Saved data entries
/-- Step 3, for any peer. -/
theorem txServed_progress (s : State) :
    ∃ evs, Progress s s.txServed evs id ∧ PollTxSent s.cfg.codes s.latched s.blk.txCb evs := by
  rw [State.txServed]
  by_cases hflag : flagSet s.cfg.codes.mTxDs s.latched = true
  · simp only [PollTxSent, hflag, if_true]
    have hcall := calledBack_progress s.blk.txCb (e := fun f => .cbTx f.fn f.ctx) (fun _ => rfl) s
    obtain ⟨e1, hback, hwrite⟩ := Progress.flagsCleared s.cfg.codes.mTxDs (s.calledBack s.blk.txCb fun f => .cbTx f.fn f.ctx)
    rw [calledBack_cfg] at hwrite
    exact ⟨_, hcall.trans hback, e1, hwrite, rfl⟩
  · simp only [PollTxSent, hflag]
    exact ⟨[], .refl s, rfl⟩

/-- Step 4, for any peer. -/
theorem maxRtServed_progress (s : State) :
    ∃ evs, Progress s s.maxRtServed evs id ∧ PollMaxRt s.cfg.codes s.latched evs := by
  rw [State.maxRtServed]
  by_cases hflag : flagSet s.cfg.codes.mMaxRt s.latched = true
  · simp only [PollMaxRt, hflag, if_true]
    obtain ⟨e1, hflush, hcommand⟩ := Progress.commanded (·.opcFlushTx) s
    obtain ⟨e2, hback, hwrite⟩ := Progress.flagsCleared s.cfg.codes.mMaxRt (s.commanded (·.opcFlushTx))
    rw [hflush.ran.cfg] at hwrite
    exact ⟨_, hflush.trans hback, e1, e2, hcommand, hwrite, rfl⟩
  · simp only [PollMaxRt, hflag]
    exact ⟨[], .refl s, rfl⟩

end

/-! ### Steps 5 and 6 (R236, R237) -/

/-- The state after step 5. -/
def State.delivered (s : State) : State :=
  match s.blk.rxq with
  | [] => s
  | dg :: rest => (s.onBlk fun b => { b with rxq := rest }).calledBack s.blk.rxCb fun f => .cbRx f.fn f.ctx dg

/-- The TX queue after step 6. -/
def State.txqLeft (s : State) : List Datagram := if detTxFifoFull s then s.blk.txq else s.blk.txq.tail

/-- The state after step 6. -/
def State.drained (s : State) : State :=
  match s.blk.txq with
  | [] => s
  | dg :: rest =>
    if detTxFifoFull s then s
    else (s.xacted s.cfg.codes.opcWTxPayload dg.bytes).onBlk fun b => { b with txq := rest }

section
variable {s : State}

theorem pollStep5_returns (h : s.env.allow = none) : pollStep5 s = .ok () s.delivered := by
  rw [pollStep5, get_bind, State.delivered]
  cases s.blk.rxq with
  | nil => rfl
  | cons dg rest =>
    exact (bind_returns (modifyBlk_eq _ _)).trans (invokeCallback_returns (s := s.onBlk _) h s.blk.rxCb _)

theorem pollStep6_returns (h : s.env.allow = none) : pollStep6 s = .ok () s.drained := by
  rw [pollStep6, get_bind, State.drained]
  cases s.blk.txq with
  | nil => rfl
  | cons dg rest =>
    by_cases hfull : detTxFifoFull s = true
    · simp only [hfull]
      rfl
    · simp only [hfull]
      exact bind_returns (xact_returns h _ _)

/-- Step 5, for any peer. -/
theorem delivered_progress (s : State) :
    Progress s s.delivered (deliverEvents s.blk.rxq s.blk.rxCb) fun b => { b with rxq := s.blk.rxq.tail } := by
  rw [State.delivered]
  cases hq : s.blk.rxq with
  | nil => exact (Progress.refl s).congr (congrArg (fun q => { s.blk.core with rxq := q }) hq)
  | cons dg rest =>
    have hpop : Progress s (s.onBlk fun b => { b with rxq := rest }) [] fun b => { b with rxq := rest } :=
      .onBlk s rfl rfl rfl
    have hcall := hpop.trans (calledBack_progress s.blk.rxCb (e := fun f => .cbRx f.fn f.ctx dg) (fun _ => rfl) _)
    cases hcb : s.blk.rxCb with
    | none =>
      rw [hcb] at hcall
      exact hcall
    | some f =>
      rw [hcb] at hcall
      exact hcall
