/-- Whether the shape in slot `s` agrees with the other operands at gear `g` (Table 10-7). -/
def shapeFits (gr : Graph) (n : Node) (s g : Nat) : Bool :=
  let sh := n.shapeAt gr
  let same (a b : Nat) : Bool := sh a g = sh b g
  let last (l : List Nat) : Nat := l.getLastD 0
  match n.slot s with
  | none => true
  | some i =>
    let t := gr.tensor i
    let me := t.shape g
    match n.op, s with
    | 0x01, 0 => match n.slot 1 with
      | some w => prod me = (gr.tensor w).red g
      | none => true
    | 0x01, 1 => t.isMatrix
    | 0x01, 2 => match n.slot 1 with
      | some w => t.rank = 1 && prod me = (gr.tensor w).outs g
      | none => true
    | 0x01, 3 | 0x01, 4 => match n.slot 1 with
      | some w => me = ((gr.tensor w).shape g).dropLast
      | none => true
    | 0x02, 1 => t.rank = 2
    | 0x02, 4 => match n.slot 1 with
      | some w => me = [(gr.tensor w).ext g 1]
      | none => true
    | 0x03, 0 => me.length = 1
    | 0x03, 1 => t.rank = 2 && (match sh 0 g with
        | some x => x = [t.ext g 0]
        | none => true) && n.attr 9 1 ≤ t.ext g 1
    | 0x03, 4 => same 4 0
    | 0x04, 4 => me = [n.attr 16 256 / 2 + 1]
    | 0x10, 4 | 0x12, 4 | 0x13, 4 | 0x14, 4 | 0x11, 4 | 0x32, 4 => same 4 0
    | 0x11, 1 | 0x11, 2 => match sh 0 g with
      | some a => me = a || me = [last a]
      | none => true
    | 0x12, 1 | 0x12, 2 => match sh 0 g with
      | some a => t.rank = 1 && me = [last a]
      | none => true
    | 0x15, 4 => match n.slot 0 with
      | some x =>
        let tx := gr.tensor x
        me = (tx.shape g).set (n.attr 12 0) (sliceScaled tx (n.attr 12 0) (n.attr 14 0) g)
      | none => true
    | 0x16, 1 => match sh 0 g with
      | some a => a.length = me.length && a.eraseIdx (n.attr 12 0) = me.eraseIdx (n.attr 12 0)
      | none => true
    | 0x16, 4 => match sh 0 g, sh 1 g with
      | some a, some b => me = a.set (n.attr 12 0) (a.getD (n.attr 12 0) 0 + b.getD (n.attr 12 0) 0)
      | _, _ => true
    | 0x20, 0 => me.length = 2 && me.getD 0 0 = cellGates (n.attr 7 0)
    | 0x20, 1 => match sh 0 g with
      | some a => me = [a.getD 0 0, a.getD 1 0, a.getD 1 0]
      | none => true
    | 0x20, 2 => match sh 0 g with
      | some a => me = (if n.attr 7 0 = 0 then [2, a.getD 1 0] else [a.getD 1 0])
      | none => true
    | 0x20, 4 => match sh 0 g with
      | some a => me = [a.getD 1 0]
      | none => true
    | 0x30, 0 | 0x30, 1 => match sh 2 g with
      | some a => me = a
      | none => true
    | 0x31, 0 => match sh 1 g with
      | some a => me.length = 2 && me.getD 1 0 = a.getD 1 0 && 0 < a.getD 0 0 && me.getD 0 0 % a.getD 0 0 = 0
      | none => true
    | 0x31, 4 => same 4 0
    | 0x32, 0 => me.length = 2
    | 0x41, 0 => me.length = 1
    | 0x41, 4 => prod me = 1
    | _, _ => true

# Work to complete
For the string "flagSet", give the number of lines in the entries that contain it, with no other words.

# Written answer
2